- Your objective -
The line containing "(s.modFus f).ops = s.ops := rfl" marks the end: restate word for word every line from the first line of the entries below through that one.

++++++++

section modRcd
variable (s : State) (f : Recorder → Recorder)
@[simp] theorem modRcd_pending : (s.modRcd f).pending = s.pending := rfl
@[simp] theorem modRcd_regs : (s.modRcd f).regs = s.regs := rfl
@[simp] theorem modRcd_free : (s.modRcd f).free = s.free := rfl
@[simp] theorem modRcd_fresh : (s.modRcd f).fresh = s.fresh := rfl
@[simp] theorem modRcd_clk : (s.modRcd f).clk = s.clk := rfl
@[simp] theorem modRcd_link : (s.modRcd f).link = s.link := rfl
@[simp] theorem modRcd_ops : (s.modRcd f).ops = s.ops := rfl
@[simp] theorem modRcd_can : (s.modRcd f).can = s.can := rfl
@[simp] theorem modRcd_tim : (s.modRcd f).tim = s.tim := rfl
@[simp] theorem modRcd_hb : (s.modRcd f).hb = s.hb := rfl
@[simp] theorem modRcd_bank : (s.modRcd f).bank = s.bank := rfl
@[simp] theorem modRcd_ax : (s.modRcd f).ax = s.ax := rfl
@[simp] theorem modRcd_fus : (s.modRcd f).fus = s.fus := rfl
@[simp] theorem modRcd_sched : (s.modRcd f).sched = s.sched := rfl
@[simp] theorem modRcd_sol : (s.modRcd f).sol = s.sol := rfl
@[simp] theorem modRcd_img : (s.modRcd f).img = s.img := rfl
@[simp] theorem modRcd_pwr : (s.modRcd f).pwr = s.pwr := rfl
@[simp] theorem modRcd_store : (s.modRcd f).store = s.store := rfl
@[simp] theorem modRcd_pair : (s.modRcd f).pair = s.pair := rfl
@[simp] theorem modRcd_safe : (s.modRcd f).safe = s.safe := rfl
@[simp] theorem modRcd_lands : (s.modRcd f).lands = s.lands := rfl
@[simp] theorem modRcd_rcd : (s.modRcd f).rcd = f s.rcd := rfl
@[simp] theorem modRcd_rd (a : Nat) : (s.modRcd f).rd a = s.rd a := rfl
end modRcd

section modFus
variable (s : State) (f : Fusion → Fusion)
@[simp] theorem modFus_pending : (s.modFus f).pending = s.pending := rfl
@[simp] theorem modFus_regs : (s.modFus f).regs = s.regs := rfl
@[simp] theorem modFus_free : (s.modFus f).free = s.free := rfl
@[simp] theorem modFus_fresh : (s.modFus f).fresh = s.fresh := rfl
@[simp] theorem modFus_clk : (s.modFus f).clk = s.clk := rfl
@[simp] theorem modFus_link : (s.modFus f).link = s.link := rfl
@[simp] theorem modFus_ops : (s.modFus f).ops = s.ops := rfl
@[simp] theorem modFus_can : (s.modFus f).can = s.can := rfl
@[simp] theorem modFus_rcd : (s.modFus f).rcd = s.rcd := rfl
@[simp] theorem modFus_tim : (s.modFus f).tim = s.tim := rfl
@[simp] theorem modFus_hb : (s.modFus f).hb = s.hb := rfl
@[simp] theorem modFus_bank : (s.modFus f).bank = s.bank := rfl
@[simp] theorem modFus_ax : (s.modFus f).ax = s.ax := rfl
@[simp] theorem modFus_sched : (s.modFus f).sched = s.sched := rfl
@[simp] theorem modFus_sol : (s.modFus f).sol = s.sol := rfl
@[simp] theorem modFus_img : (s.modFus f).img = s.img := rfl
@[simp] theorem modFus_pwr : (s.modFus f).pwr = s.pwr := rfl
@[simp] theorem modFus_store : (s.modFus f).store = s.store := rfl
@[simp] theorem modFus_pair : (s.modFus f).pair = s.pair := rfl
@[simp] theorem modFus_safe : (s.modFus f).safe = s.safe := rfl
@[simp] theorem modFus_lands : (s.modFus f).lands = s.lands := rfl
@[simp] theorem modFus_fus : (s.modFus f).fus = f s.fus := rfl
@[simp] theorem modFus_rd (a : Nat) : (s.modFus f).rd a = s.rd a := rfl
end modFus
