theorem putRecord_forget (P : Parts) (s : State) (h : Nat) (bs : List Byte) (b : Nat → Burst) (h_store : P.store =
    true) (h_mem : P.mem = true) :
    forget P (State.putRecord s h bs b) = forget P s := by
  unfold State.putRecord
  try dsimp only
  (repeat' split) <;> first | with_reducible rfl | simp only [modStore_forget, program_forget, implies_true,
      Nat.reduceLT, ite_forget, ite_self, h_store, h_mem, Fin.is_lt]

theorem takeSeq_forget (P : Parts) (s : State) (it : Item) (h_store : P.store = true) :
    forget P (State.takeSeq s it).1 = forget P s := by
  unfold State.takeSeq
  try dsimp only
  (repeat' split) <;> first | with_reducible rfl | simp only [modFront_forget, modStore_forget, implies_true,
      Nat.reduceLT, ite_forget, ite_self, h_store, Fin.is_lt]

theorem takeSeq_eq {P : Parts} (s : State) (it : Item) {t' : State} {v' : Nat} (e : State.takeSeq s it = (t', v'))
    (h_store : P.store = true) :
    forget P t' = forget P s := by
  have := takeSeq_forget P s it h_store
  rwa [e] at this

theorem wakeBusy_forget (P : Parts) (s : State) (h_store : P.store = true) :
    forget P (State.wakeBusy s) = forget P s := by
  unfold State.wakeBusy
  try dsimp only
  (repeat' split) <;> first | with_reducible rfl | simp only [modStore_forget, implies_true, Nat.reduceLT, ite_forget,
      ite_self, h_store, Fin.is_lt]

theorem startErase_forget (P : Parts) (s : State) (n : Nat) (h_store : P.store = true) (h_mem : P.mem = true) :
    forget P (State.startErase s n) = forget P s := by
  unfold State.startErase
  try dsimp only
  (repeat' split) <;> first | with_reducible rfl | simp only [eraseBytes_forget, modStore_forget, implies_true,
      Nat.reduceLT, ite_forget, ite_self, h_store, h_mem, Fin.is_lt]

theorem endStage_forget (P : Parts) (s : State) (w : WState) (h_store : P.store = true) :
    forget P (State.endStage s w) = forget P s := by
  unfold State.endStage
  try dsimp only
  repeat' first
    | with_reducible rfl
    | split
    | (simp only [modStore_forget, implies_true, Nat.reduceLT, ite_forget, ite_self, h_store, Fin.is_lt]; done)
    | with_reducible refine Eq.trans (each_forget P _ _ (fun s x => ?_) _) ?_
    | (simp only [modStore_forget, implies_true, Nat.reduceLT, ite_forget, ite_self, h_store, Fin.is_lt])

theorem appendItem_forget (P : Parts) (s : State) (it : Item) (hev : MayRaise P) (h_free : P.free = true) (h_store :
    P.store = true) (h_mem : P.mem = true) (r_STORE_BUSYCNT : P.Has .STORE_BUSYCNT) (r_STORE_DEFCNT : P.Has
    .STORE_DEFCNT) :
    forget P (State.appendItem s it) = forget P s := by
  unfold State.appendItem
  try dsimp only
  repeat' first
    | with_reducible rfl
    | split
    | (simp only [busyItem_forget, deferItem_forget, openSector_forget, putRecord_forget, startErase_forget,
        takeSeq_forget, Nat.reduceLT, ite_forget, ite_self, hev, hev.rcd, hev.fresh, hev.evt, h_free, h_store, h_mem,
        r_STORE_BUSYCNT, r_STORE_DEFCNT, Fin.is_lt]; done)
    | with_reducible exact pick_eq _ _ (by assumption) (by assumption)
    | with_reducible exact takeSeq_eq _ _ (by assumption) (by assumption)
    | with_reducible refine Eq.trans (pick_eq _ _ (by assumption) (by assumption)) ?_
    | with_reducible refine Eq.trans (takeSeq_eq _ _ (by assumption) (by assumption)) ?_
    | with_reducible refine Eq.trans (each_forget P _ _ (fun s x => ?_) _) ?_
    | (simp only [busyItem_forget, deferItem_forget, openSector_forget, putRecord_forget, startErase_forget,
        takeSeq_forget, Nat.reduceLT, ite_forget, ite_self, hev, hev.rcd, hev.fresh, hev.evt, h_free, h_store, h_mem,
        r_STORE_BUSYCNT, r_STORE_DEFCNT, Fin.is_lt])

theorem storeAppend_forget (P : Parts) (s : State) (hev : MayRaise P) (h_free : P.free = true) (h_store : P.store =
    true) (h_mem : P.mem = true) (r_STORE_BUSYCNT : P.Has .STORE_BUSYCNT) (r_STORE_DEFCNT : P.Has .STORE_DEFCNT) :
    forget P (storeAppend s) = forget P s := by
  unfold storeAppend
  try dsimp only
  (repeat' split) <;> first | with_reducible rfl | simp only [appendItem_forget, endStage_forget, Nat.reduceLT,
      ite_forget, ite_self, hev, hev.rcd, hev.fresh, hev.evt, h_free, h_store, h_mem, r_STORE_BUSYCNT, r_STORE_DEFCNT,
      Fin.is_lt]

theorem appendLate_forget (P : Parts) (s : State) (hev : MayRaise P) (h_store : P.store = true) (r_STORE_DEFCNT :
    P.Has .STORE_DEFCNT) :
    forget P (State.appendLate s) = forget P s := by
  unfold State.appendLate
  try dsimp only
  (repeat' split) <;> first | with_reducible rfl | simp only [deferItem_forget, Nat.reduceLT, ite_forget, ite_self,
      hev, hev.rcd, hev.fresh, hev.evt, h_store, r_STORE_DEFCNT, Fin.is_lt]

theorem storeErr_forget (P : Parts) (s : State) (sector cause : Nat) (hev : MayRaise P) (r_STORE_ERRLAST : P.Has
    .STORE_ERRLAST) :
    forget P (State.storeErr s sector cause) = forget P s := by
  unfold State.storeErr
  try dsimp only
  (repeat' split) <;> first | with_reducible rfl | simp only [evSTORE_ERR_lt, raise_forget, wr_forget,
      cov_STORE_ERRLAST, Nat.reduceLT, ite_forget, ite_self, hev, hev.rcd, hev.fresh, hev.evt, r_STORE_ERRLAST,
      Fin.is_lt]
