-- ==== Sys2Proof/Laws/FrameDomains.lean ====
section
/-! SUPPORT. Sys2Proof/Laws/FrameDomains.lean: which parts of the state each operation of Machine/Domains.lean may change. -/
namespace Sys2Proof.Laws
set_option Elab.async false
set_option linter.unusedSimpArgs false
open Sys2Proof.Machine Sys2Proof.Safety

theorem filterMap_filter_of {α : Type} (l : List α) (f : α → Option α) (P : α → Bool)
    (h : ∀ x, P x = true → f x = some x) (h' : ∀ x y, P x = false → f x = some y → P y = false) :
    (l.filterMap f).filter P = l.filter P := by
  induction l with
  | nil => rfl
  | cons x r ih =>
    cases hx : P x with
    | true => simp [List.filterMap_cons, h x hx, hx, ih]
    | false =>
      cases hf : f x with
      | none => simp [List.filterMap_cons, hf, hx, ih]
      | some y => simp [List.filterMap_cons, hf, hx, h' x y hx hf, ih]

theorem clearStatus_forget (P : Parts) (s : State) (lo hi : Nat) (h : ∀ a, lo ≤ a → a < hi → P.covers a = true) :
    forget P (s.clearStatus lo hi) = forget P s := by
  unfold forget State.clearStatus
  simp only [State.mk.injEq, and_true, true_and]
  apply filterMap_filter_of
  · intro p hp
    have : ¬ (lo ≤ p.1 ∧ p.1 < hi) := fun c => by
      simp [h p.1 c.1 c.2] at hp
    rw [if_neg this]
  · intro p q hp hq
    have hm : P.covers p.1 = true := by simpa using hp
    have he : q.1 = p.1 := by
      split at hq
      · split at hq
        · cases hq
        · cases hq; rfl
      · cases hq; rfl
    simpa [he] using hm

theorem raiseDomSw_forget (P : Parts) (s : State) (cause : Nat) (hev : MayRaise P) :
    forget P (State.raiseDomSw s cause) = forget P s := by
  unfold State.raiseDomSw
  try dsimp only
  (repeat' split) <;> first | with_reducible rfl | simp only [evDOMAIN_SW_lt, raise_forget, Nat.reduceLT, ite_forget,
      ite_self, hev, hev.rcd, hev.fresh, hev.evt, Fin.is_lt]

theorem linkDown_forget (P : Parts) (s : State) (next : LinkSt) (cause : Nat) (hev : MayRaise P) (h_pair : P.pair =
    true) :
    forget P (State.linkDown s next cause) = forget P s := by
  unfold State.linkDown
  try dsimp only
  (repeat' split) <;> first | with_reducible rfl | simp only [evLINK_DOWN_lt, modPair_forget, raise_forget,
      Nat.reduceLT, ite_forget, ite_self, hev, hev.rcd, hev.fresh, hev.evt, h_pair, Fin.is_lt]

theorem linkOff_forget (P : Parts) (s : State) (hev : MayRaise P) (h_pair : P.pair = true) :
    forget P (State.linkOff s) = forget P s := by
  unfold State.linkOff
  try dsimp only
  (repeat' split) <;> first | with_reducible rfl | simp only [linkDown_forget, modPair_forget, Nat.reduceLT,
      ite_forget, ite_self, hev, hev.rcd, hev.fresh, hev.evt, h_pair, Fin.is_lt]

theorem linkJudge_forget (P : Parts) (s : State) (hev : MayRaise P) (h_pair : P.pair = true) :
    forget P (State.linkJudge s) = forget P s := by
  unfold State.linkJudge
  try dsimp only
  (repeat' split) <;> first | with_reducible rfl | simp only [linkOff_forget, modPair_forget, Nat.reduceLT,
      ite_forget, ite_self, hev, hev.rcd, hev.fresh, hev.evt, h_pair, Fin.is_lt]

theorem floatFirst_forget (P : Parts) (s : State) (t : Nat) (b : Fin 8) (hev : MayRaise P) (h_tim : P.tim = true)
    (h_hb : P.hb = true) (h_bank : P.bank = true) (r_GATE_BSTUVCNT : P.Has .GATE_BSTUVCNT) (r_GATE_FLT : P.Has
    .GATE_FLT) :
    forget P (State.floatFirst s t b) = forget P s := by
  unfold State.floatFirst
  try dsimp only
  (repeat' split) <;> first | with_reducible rfl | simp only [disableStages_forget, enterFloat_forget, Nat.reduceLT,
      ite_forget, ite_self, hev, hev.rcd, hev.fresh, hev.evt, h_tim, h_hb, h_bank, r_GATE_BSTUVCNT, r_GATE_FLT,
      Fin.is_lt]

theorem bankOff_forget (P : Parts) (s : State) (t : Nat) (b : Fin 8) (hev : MayRaise P) (h_free : P.free = true)
    (h_ops : P.ops = true) (h_tim : P.tim = true) (h_hb : P.hb = true) (h_bank : P.bank = true) (h_ax : P.ax = true)
    (h_pwr : P.pwr = true) (h_pair : P.pair = true) (r_GATE_BSTUVCNT : P.Has .GATE_BSTUVCNT) (r_GATE_FLT : P.Has
    .GATE_FLT) :
    forget P (State.bankOff s t b) = forget P s := by
  unfold State.bankOff
  try dsimp only
  (repeat' split) <;> first | with_reducible rfl | simp only [cutDlineCal_forget, cutSelfTest_forget,
      cutShuntCal_forget, disarm_forget, floatFirst_forget, gateCheck_forget, modBank_forget, modPwr_forget,
      refloat_forget, stopBank_forget, Nat.reduceLT, ite_forget, ite_self, hev, hev.rcd, hev.fresh, hev.evt, h_free,
      h_ops, h_tim, h_hb, h_bank, h_ax, h_pwr, h_pair, r_GATE_BSTUVCNT, r_GATE_FLT, Fin.is_lt]

theorem cutSolverTest_forget (P : Parts) (s : State) (hev : MayRaise P) (h_free : P.free = true) (h_ops : P.ops =
    true) :
    forget P (State.cutSolverTest s) = forget P s := by
  unfold State.cutSolverTest
  try dsimp only
  (repeat' split) <;> first | with_reducible rfl | simp only [failOp_forget, took_forget, Nat.reduceLT, ite_forget,
      ite_self, hev, hev.rcd, hev.fresh, hev.evt, h_free, h_ops, Fin.is_lt]

theorem domOff_forget (P : Parts) (s : State) (t d : Nat) (hev : MayRaise P) (h_free : P.free = true) (h_ops : P.ops =
    true) (h_can : P.can = true) (h_tim : P.tim = true) (h_hb : P.hb = true) (h_bank : P.bank = true) (h_ax : P.ax =
    true) (h_fus : P.fus = true) (h_sched : P.sched = true) (h_sol : P.sol = true) (h_pwr : P.pwr = true) (h_pair :
    P.pair = true) (r_GATE_BSTUVCNT : P.Has .GATE_BSTUVCNT) (r_GATE_FLT : P.Has .GATE_FLT) :
    forget P (State.domOff s t d) = forget P s := by
  unfold State.domOff
  try dsimp only
  (repeat' split) <;> first | with_reducible rfl | simp only [bankOff_forget, clearQueue_forget, cutSolverTest_forget,
      linkOff_forget, modCan_forget, modFus_forget, modPwr_forget, modSol_forget, Nat.reduceLT, ite_forget, ite_self,
      hev, hev.rcd, hev.fresh, hev.evt, h_free, h_ops, h_can, h_tim, h_hb, h_bank, h_ax, h_fus, h_sched, h_sol, h_pwr,
      h_pair, r_GATE_BSTUVCNT, r_GATE_FLT, Fin.is_lt]

theorem loadSteps_forget (P : Parts) (s : State) (b : Fin 8) (h_hb : P.hb = true) :
    forget P (State.loadSteps s b) = forget P s := by
  unfold State.loadSteps
  try dsimp only
  repeat' first
    | with_reducible rfl
    | split
    | (simp only [modHb_forget, Nat.reduceLT, ite_forget, ite_self, h_hb, Fin.is_lt]; done)
    | with_reducible refine Eq.trans (each_forget P _ _ (fun s x => ?_) _) ?_
    | (simp only [modHb_forget, Nat.reduceLT, ite_forget, ite_self, h_hb, Fin.is_lt])

theorem startEngines_forget (P : Parts) (s : State) (t : Nat) (b : Fin 8) (hev : MayRaise P) (h_tim : P.tim = true)
    (h_hb : P.hb = true) (h_bank : P.bank = true) (h_ax : P.ax = true) (r_AX_HALL : P.Has .AX_HALL) (r_GATE_BSTUVCNT :
    P.Has .GATE_BSTUVCNT) (r_GATE_FLT : P.Has .GATE_FLT) (r_PROT_AXSTAT : P.Has .PROT_AXSTAT) :
    forget P (State.startEngines s t b) = forget P s := by
  unfold State.startEngines
  try dsimp only
  repeat' first
    | with_reducible rfl
    | split
    | (simp only [hallStart_forget, loadSteps_forget, modAx_forget, modBank_forget, modHb_forget, redriveBank_forget,
        sideFor_forget, startBank_forget, Nat.reduceLT, ite_forget, ite_self, hev, hev.rcd, hev.fresh, hev.evt, h_tim,
        h_hb, h_bank, h_ax, r_AX_HALL, r_GATE_BSTUVCNT, r_GATE_FLT, r_PROT_AXSTAT, Fin.is_lt]; done)
    | with_reducible refine Eq.trans (each_forget P _ _ (fun s x => ?_) _) ?_
    | (simp only [hallStart_forget, loadSteps_forget, modAx_forget, modBank_forget, modHb_forget, redriveBank_forget,
        sideFor_forget, startBank_forget, Nat.reduceLT, ite_forget, ite_self, hev, hev.rcd, hev.fresh, hev.evt, h_tim,
        h_hb, h_bank, h_ax, r_AX_HALL, r_GATE_BSTUVCNT, r_GATE_FLT, r_PROT_AXSTAT, Fin.is_lt])

theorem bankOn_forget (P : Parts) (s : State) (t : Nat) (b : Fin 8) (hev : MayRaise P) (h_tim : P.tim = true) (h_hb :
    P.hb = true) (h_bank : P.bank = true) (h_ax : P.ax = true) (h_pwr : P.pwr = true) (h_pair : P.pair = true) (b_bank
    : Blk.bank ∈ P.blks) (r_AX_HALL : P.Has .AX_HALL) (r_GATE_BSTUVCNT : P.Has .GATE_BSTUVCNT) (r_GATE_FLT : P.Has
    .GATE_FLT) (r_PROT_AXSTAT : P.Has .PROT_AXSTAT) :
    forget P (State.bankOn s t b) = forget P s := by
  have hw : ∀ s : State, forget P (s.clearStatus (bankBase b) (bankBase b + 0x400)) = forget P s := by
    intro s; apply clearStatus_forget; intro a h1 h2; unfold bankBase at h1 h2
    exact covers_blk (blkOf_bank (by omega) (by omega)) b_bank
  unfold State.bankOn
  try dsimp only
  (repeat' split) <;> first | with_reducible rfl | simp only [gateCheck_forget, modPwr_forget, startEngines_forget,
      hw, Nat.reduceLT, ite_forget, ite_self, hev, hev.rcd, hev.fresh, hev.evt, h_tim, h_hb, h_bank, h_ax, h_pwr,
      h_pair, b_bank, r_AX_HALL, r_GATE_BSTUVCNT, r_GATE_FLT, r_PROT_AXSTAT, Fin.is_lt]
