-- ==== Sys2Proof/Laws/FrameTick.lean ====
section
/-! SUPPORT. Sys2Proof/Laws/FrameTick.lean: which parts of the state each operation of Machine/Tick.lean may change. -/
namespace Sys2Proof.Laws
set_option Elab.async false
set_option linter.unusedSimpArgs false
open Sys2Proof.Machine Sys2Proof.Safety

theorem takeVov_forget (P : Parts) (s : State) (b : Fin 8) (hrec : MayRecord P) (h_free : P.free = true) (h_clk :
    P.clk = true) (h_link : P.link = true) (h_ops : P.ops = true) (h_can : P.can = true) (h_tim : P.tim = true) (h_hb
    : P.hb = true) (h_bank : P.bank = true) (h_ax : P.ax = true) (h_fus : P.fus = true) (h_sched : P.sched = true)
    (h_sol : P.sol = true) (h_img : P.img = true) (h_pwr : P.pwr = true) (h_store : P.store = true) (h_pair : P.pair =
    true) (h_safe : P.safe = true) (h_win : P.win = true) (h_all : ∀ b, b ∈ P.blks) :
    forget P (State.takeVov s b) = forget P s := by
  unfold State.takeVov
  try dsimp only
  (repeat' split) <;> first | with_reducible rfl | simp only [hostErr_forget, modBank_forget, wr_forget, implies_true,
      covers_all h_all, Nat.reduceLT, ite_forget, ite_self, hrec, hrec.queue.raises, hrec.queue, hrec.recs, h_free,
      h_clk, h_link, h_ops, h_can, h_tim, h_hb, h_bank, h_ax, h_fus, h_sched, h_sol, h_img, h_pwr, h_store, h_pair,
      h_safe, h_win, h_all, Fin.is_lt]

theorem endTick_forget (P : Parts) (s : State) (hrec : MayRecord P) (hev : MayRaise P) (h_free : P.free = true) (h_clk
    : P.clk = true) (h_link : P.link = true) (h_ops : P.ops = true) (h_can : P.can = true) (h_tim : P.tim = true)
    (h_hb : P.hb = true) (h_bank : P.bank = true) (h_ax : P.ax = true) (h_fus : P.fus = true) (h_sched : P.sched =
    true) (h_sol : P.sol = true) (h_img : P.img = true) (h_pwr : P.pwr = true) (h_store : P.store = true) (h_pair :
    P.pair = true) (h_safe : P.safe = true) (h_win : P.win = true) (h_all : ∀ b, b ∈ P.blks) :
    forget P (State.endTick s) = forget P s := by
  unfold State.endTick
  try dsimp only
  repeat' first
    | with_reducible rfl
    | split
    | (simp only [applyFreeze_forget, flushDue_forget, takeVov_forget, implies_true, Nat.reduceLT, ite_forget,
        ite_self, hrec, hrec.queue.raises, hrec.queue, hrec.recs, hev, hev.rcd, hev.fresh, hev.evt, h_free, h_clk,
        h_link, h_ops, h_can, h_tim, h_hb, h_bank, h_ax, h_fus, h_sched, h_sol, h_img, h_pwr, h_store, h_pair, h_safe,
        h_win, h_all, Fin.is_lt]; done)
    | with_reducible refine Eq.trans (each_forget P _ _ (fun s x => ?_) _) ?_
    | (simp only [applyFreeze_forget, flushDue_forget, takeVov_forget, implies_true, Nat.reduceLT, ite_forget,
        ite_self, hrec, hrec.queue.raises, hrec.queue, hrec.recs, hev, hev.rcd, hev.fresh, hev.evt, h_free, h_clk,
        h_link, h_ops, h_can, h_tim, h_hb, h_bank, h_ax, h_fus, h_sched, h_sol, h_img, h_pwr, h_store, h_pair, h_safe,
        h_win, h_all, Fin.is_lt])

theorem startTick_forget (P : Parts) (s : State) (hrec : MayRecord P) (h_free : P.free = true) (h_ops : P.ops = true)
    (h_can : P.can = true) (h_tim : P.tim = true) (h_hb : P.hb = true) (h_bank : P.bank = true) (h_pair : P.pair =
    true) (r_GATE_BSTUVCNT : P.Has .GATE_BSTUVCNT) (r_GATE_FLT : P.Has .GATE_FLT) :
    forget P (State.startTick s) = forget P s := by
  unfold State.startTick
  try dsimp only
  repeat' first
    | with_reducible rfl
    | split
    | (simp only [countDeferred_forget, drain_forget, keepAlive_forget, settleAborts_forget, watchOwnIn_forget,
        Nat.reduceLT, ite_forget, ite_self, hrec, hrec.queue.raises, hrec.queue, hrec.recs, h_free, h_ops, h_can,
        h_tim, h_hb, h_bank, h_pair, r_GATE_BSTUVCNT, r_GATE_FLT, Fin.is_lt]; done)
    | with_reducible refine Eq.trans (each_forget P _ _ (fun s x => ?_) _) ?_
    | (simp only [countDeferred_forget, drain_forget, keepAlive_forget, settleAborts_forget, watchOwnIn_forget,
        Nat.reduceLT, ite_forget, ite_self, hrec, hrec.queue.raises, hrec.queue, hrec.recs, h_free, h_ops, h_can,
        h_tim, h_hb, h_bank, h_pair, r_GATE_BSTUVCNT, r_GATE_FLT, Fin.is_lt])

theorem tick_forget (P : Parts) (s : State) (hrec : MayRecord P) (hev : MayRaise P) (h_free : P.free = true) (h_clk :
    P.clk = true) (h_link : P.link = true) (h_ops : P.ops = true) (h_can : P.can = true) (h_tim : P.tim = true) (h_hb
    : P.hb = true) (h_bank : P.bank = true) (h_ax : P.ax = true) (h_fus : P.fus = true) (h_sched : P.sched = true)
    (h_sol : P.sol = true) (h_img : P.img = true) (h_pwr : P.pwr = true) (h_store : P.store = true) (h_pair : P.pair =
    true) (h_safe : P.safe = true) (h_win : P.win = true) (h_all : ∀ b, b ∈ P.blks) :
    forget P (tick s) = forget P s := by
  unfold tick State.whenUp
  try dsimp only
  (repeat' split) <;> first | with_reducible rfl | simp only [endTick_forget, modPwr_forget, modRcd_forget,
      startTick_forget, tickTime_forget, implies_true, setFresh_forget, has_all h_all, Nat.reduceLT, ite_forget,
      ite_self, hrec, hrec.queue.raises, hrec.queue, hrec.recs, hev, hev.rcd, hev.fresh, hev.evt, h_free, h_clk,
      h_link, h_ops, h_can, h_tim, h_hb, h_bank, h_ax, h_fus, h_sched, h_sol, h_img, h_pwr, h_store, h_pair, h_safe,
      h_win, h_all, Fin.is_lt]

end Sys2Proof.Laws
end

++++++++

- Written solution -
section modRcd
variable (s : State) (f : Recorder → Recorder)
@[simp] theorem modRcd_pending : (s.modRcd f).pending = s.pending := rfl
@[simp] theorem modRcd_regs : (s.modRcd f).regs = s.regs := rfl
@[simp] theorem modRcd_free : (s.modRcd f).free = s.free := rfl
@[simp] theorem modRcd_fresh : (s.modRcd f).fresh = s.fresh := rfl
@[simp] theorem modRcd_clk : (s.modRcd f).clk = s.clk := rfl
@[simp] theorem modRcd_link : (s.modRcd f).link = s.link := rfl
@[simp] theorem modRcd_ops : (s.modRcd f).ops = s.ops := rfl
@[simp] theorem modRcd_can : (s.modRcd f).can = s.can := rfl
@[simp] theorem modRcd_tim : (s.modRcd f).tim = s.tim := rfl
@[simp] theorem modRcd_hb : (s.modRcd f).hb = s.hb := rfl
@[simp] theorem modRcd_bank : (s.modRcd f).bank = s.bank := rfl
@[simp] theorem modRcd_ax : (s.modRcd f).ax = s.ax := rfl
@[simp] theorem modRcd_fus : (s.modRcd f).fus = s.fus := rfl
@[simp] theorem modRcd_sched : (s.modRcd f).sched = s.sched := rfl
@[simp] theorem modRcd_sol : (s.modRcd f).sol = s.sol := rfl
@[simp] theorem modRcd_img : (s.modRcd f).img = s.img := rfl
@[simp] theorem modRcd_pwr : (s.modRcd f).pwr = s.pwr := rfl
@[simp] theorem modRcd_store : (s.modRcd f).store = s.store := rfl
@[simp] theorem modRcd_pair : (s.modRcd f).pair = s.pair := rfl
@[simp] theorem modRcd_safe : (s.modRcd f).safe = s.safe := rfl
@[simp] theorem modRcd_lands : (s.modRcd f).lands = s.lands := rfl
@[simp] theorem modRcd_rcd : (s.modRcd f).rcd = f s.rcd := rfl
@[simp] theorem modRcd_rd (a : Nat) : (s.modRcd f).rd a = s.rd a := rfl
end modRcd

section modFus
variable (s : State) (f : Fusion → Fusion)
@[simp] theorem modFus_pending : (s.modFus f).pending = s.pending := rfl
@[simp] theorem modFus_regs : (s.modFus f).regs = s.regs := rfl
@[simp] theorem modFus_free : (s.modFus f).free = s.free := rfl
@[simp] theorem modFus_fresh : (s.modFus f).fresh = s.fresh := rfl
@[simp] theorem modFus_clk : (s.modFus f).clk = s.clk := rfl
@[simp] theorem modFus_link : (s.modFus f).link = s.link := rfl
@[simp] theorem modFus_ops : (s.modFus f).ops = s.ops := rfl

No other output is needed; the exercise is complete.